[Items from a dataset]
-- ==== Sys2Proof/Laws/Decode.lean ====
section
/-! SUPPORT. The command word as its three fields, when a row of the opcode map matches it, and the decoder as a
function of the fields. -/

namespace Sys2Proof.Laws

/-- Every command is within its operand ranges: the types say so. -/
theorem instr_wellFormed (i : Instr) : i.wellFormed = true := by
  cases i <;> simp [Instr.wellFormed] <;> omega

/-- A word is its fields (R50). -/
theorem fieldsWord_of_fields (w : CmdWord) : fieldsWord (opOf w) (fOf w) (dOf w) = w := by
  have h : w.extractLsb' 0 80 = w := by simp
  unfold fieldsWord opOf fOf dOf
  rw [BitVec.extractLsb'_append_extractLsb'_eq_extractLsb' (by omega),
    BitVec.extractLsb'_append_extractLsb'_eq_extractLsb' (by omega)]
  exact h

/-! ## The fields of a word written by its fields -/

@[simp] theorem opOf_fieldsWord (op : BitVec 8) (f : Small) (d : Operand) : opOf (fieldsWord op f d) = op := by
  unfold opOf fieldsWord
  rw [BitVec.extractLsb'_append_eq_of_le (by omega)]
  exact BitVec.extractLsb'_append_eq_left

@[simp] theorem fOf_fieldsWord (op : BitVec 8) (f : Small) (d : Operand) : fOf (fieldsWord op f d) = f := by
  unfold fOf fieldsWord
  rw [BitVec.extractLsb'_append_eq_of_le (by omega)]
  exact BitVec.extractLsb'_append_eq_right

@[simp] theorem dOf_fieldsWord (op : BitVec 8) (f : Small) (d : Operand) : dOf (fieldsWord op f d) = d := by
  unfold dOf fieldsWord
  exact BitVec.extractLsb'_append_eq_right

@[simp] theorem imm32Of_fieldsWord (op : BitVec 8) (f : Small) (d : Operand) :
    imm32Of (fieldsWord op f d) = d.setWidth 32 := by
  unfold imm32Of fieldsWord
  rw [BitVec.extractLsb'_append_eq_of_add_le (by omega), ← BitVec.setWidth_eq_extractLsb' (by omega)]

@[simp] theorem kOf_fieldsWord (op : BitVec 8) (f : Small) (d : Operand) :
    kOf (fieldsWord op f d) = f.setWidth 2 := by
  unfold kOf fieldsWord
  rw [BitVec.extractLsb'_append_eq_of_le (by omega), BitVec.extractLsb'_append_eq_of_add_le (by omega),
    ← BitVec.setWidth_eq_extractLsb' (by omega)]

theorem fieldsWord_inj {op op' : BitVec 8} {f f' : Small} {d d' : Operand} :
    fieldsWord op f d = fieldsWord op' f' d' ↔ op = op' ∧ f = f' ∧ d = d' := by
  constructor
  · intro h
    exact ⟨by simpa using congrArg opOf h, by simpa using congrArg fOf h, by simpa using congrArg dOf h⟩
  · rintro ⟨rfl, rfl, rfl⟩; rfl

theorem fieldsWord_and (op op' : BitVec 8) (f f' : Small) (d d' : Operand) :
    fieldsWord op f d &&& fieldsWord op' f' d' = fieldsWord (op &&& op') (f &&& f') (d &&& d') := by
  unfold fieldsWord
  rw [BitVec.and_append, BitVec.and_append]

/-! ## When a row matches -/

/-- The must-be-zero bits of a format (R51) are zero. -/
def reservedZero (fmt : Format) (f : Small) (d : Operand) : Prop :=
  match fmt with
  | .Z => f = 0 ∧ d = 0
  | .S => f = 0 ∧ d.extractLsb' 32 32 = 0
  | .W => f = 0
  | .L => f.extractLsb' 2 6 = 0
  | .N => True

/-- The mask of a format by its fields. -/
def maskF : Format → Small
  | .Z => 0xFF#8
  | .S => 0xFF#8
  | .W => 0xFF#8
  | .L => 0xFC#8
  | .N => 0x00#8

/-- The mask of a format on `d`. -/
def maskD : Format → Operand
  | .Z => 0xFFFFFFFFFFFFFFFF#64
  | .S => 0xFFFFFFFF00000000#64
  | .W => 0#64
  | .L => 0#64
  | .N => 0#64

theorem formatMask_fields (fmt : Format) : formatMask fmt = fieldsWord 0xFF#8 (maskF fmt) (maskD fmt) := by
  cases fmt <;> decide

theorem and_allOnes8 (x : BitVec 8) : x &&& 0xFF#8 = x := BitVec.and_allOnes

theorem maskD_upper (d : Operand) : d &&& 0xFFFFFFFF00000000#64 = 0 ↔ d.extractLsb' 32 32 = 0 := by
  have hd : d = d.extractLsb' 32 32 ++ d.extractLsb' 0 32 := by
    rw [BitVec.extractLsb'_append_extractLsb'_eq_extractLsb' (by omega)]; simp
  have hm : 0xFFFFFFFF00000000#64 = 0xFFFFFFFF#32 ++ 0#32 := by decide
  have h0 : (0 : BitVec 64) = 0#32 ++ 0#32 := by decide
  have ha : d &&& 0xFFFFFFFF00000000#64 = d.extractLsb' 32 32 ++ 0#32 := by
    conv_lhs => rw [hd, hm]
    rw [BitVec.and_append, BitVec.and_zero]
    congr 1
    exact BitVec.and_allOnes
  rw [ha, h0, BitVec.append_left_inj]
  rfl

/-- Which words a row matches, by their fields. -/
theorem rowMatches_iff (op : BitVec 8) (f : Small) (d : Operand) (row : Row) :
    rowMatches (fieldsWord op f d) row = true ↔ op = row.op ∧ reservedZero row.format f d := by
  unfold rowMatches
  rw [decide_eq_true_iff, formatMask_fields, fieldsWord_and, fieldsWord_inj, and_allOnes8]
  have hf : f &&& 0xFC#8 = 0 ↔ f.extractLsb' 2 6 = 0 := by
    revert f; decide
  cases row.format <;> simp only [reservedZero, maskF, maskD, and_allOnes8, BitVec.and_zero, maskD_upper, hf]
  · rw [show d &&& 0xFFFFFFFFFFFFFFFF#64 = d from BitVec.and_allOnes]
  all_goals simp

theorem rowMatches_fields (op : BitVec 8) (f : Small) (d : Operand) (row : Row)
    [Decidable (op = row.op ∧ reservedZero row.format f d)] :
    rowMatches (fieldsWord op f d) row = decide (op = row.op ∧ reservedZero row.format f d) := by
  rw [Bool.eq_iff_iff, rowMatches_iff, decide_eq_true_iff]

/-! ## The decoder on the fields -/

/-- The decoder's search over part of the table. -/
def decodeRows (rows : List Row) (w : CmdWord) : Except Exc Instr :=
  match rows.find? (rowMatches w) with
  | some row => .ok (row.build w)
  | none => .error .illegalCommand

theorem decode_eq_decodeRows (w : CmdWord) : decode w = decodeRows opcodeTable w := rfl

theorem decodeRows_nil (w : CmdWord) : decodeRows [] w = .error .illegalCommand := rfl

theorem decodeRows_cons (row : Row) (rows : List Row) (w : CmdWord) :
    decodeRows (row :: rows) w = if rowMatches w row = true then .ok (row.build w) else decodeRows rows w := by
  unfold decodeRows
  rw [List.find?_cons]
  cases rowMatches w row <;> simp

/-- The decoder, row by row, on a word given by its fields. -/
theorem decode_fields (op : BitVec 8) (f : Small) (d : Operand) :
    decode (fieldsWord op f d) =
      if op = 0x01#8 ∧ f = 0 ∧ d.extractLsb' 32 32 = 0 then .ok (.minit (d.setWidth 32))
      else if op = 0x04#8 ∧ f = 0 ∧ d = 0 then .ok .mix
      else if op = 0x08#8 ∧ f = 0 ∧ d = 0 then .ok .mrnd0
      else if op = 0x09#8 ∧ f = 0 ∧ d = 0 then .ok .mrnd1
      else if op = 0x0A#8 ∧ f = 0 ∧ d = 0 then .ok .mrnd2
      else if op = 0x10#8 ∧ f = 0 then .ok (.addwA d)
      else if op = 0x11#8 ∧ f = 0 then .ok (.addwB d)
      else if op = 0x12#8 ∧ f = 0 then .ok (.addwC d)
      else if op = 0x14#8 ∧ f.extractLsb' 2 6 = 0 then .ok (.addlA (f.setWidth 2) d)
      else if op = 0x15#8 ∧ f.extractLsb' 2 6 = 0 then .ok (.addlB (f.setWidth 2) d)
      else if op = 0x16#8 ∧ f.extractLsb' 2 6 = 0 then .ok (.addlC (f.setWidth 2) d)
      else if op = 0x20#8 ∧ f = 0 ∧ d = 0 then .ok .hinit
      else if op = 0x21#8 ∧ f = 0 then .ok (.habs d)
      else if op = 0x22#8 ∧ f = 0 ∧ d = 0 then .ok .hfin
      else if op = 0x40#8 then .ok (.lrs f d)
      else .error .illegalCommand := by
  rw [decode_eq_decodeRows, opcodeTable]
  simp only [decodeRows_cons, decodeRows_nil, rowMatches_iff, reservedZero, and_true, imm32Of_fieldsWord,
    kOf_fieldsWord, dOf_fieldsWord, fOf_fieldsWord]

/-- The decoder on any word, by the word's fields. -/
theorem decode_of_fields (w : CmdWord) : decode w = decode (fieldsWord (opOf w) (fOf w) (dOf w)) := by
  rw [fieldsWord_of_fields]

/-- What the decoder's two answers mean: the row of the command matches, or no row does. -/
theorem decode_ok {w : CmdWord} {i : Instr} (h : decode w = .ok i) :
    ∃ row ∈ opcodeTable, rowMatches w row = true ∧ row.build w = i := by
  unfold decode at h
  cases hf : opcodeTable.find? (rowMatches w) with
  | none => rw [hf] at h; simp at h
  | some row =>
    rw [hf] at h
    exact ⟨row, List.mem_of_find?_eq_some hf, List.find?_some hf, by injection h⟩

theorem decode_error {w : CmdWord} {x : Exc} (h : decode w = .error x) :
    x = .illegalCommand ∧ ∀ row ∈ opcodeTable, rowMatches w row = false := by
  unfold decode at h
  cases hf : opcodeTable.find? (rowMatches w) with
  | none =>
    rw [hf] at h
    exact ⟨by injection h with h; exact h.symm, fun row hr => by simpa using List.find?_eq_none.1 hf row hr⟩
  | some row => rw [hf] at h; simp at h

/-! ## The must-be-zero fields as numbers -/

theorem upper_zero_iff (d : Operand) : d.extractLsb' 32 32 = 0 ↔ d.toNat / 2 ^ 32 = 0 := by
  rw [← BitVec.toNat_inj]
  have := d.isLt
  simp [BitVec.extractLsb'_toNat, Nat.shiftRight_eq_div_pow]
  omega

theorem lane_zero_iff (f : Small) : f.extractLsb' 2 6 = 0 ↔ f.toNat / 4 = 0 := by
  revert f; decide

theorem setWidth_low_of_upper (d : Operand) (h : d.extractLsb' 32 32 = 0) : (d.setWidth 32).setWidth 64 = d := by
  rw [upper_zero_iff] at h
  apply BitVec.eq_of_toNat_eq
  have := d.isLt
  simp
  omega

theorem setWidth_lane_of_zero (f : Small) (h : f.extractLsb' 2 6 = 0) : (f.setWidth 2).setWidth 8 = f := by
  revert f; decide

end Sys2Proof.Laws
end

_Action item_: Check all the records above and select each line where the string "injection" is found.

_Task answer_:
    exact ⟨row, List.mem_of_find?_eq_some hf, List.find?_some hf, by injection h⟩
    exact ⟨by injection h with h; exact h.symm, fun row hr => by simpa using List.find?_eq_none.1 hf row hr⟩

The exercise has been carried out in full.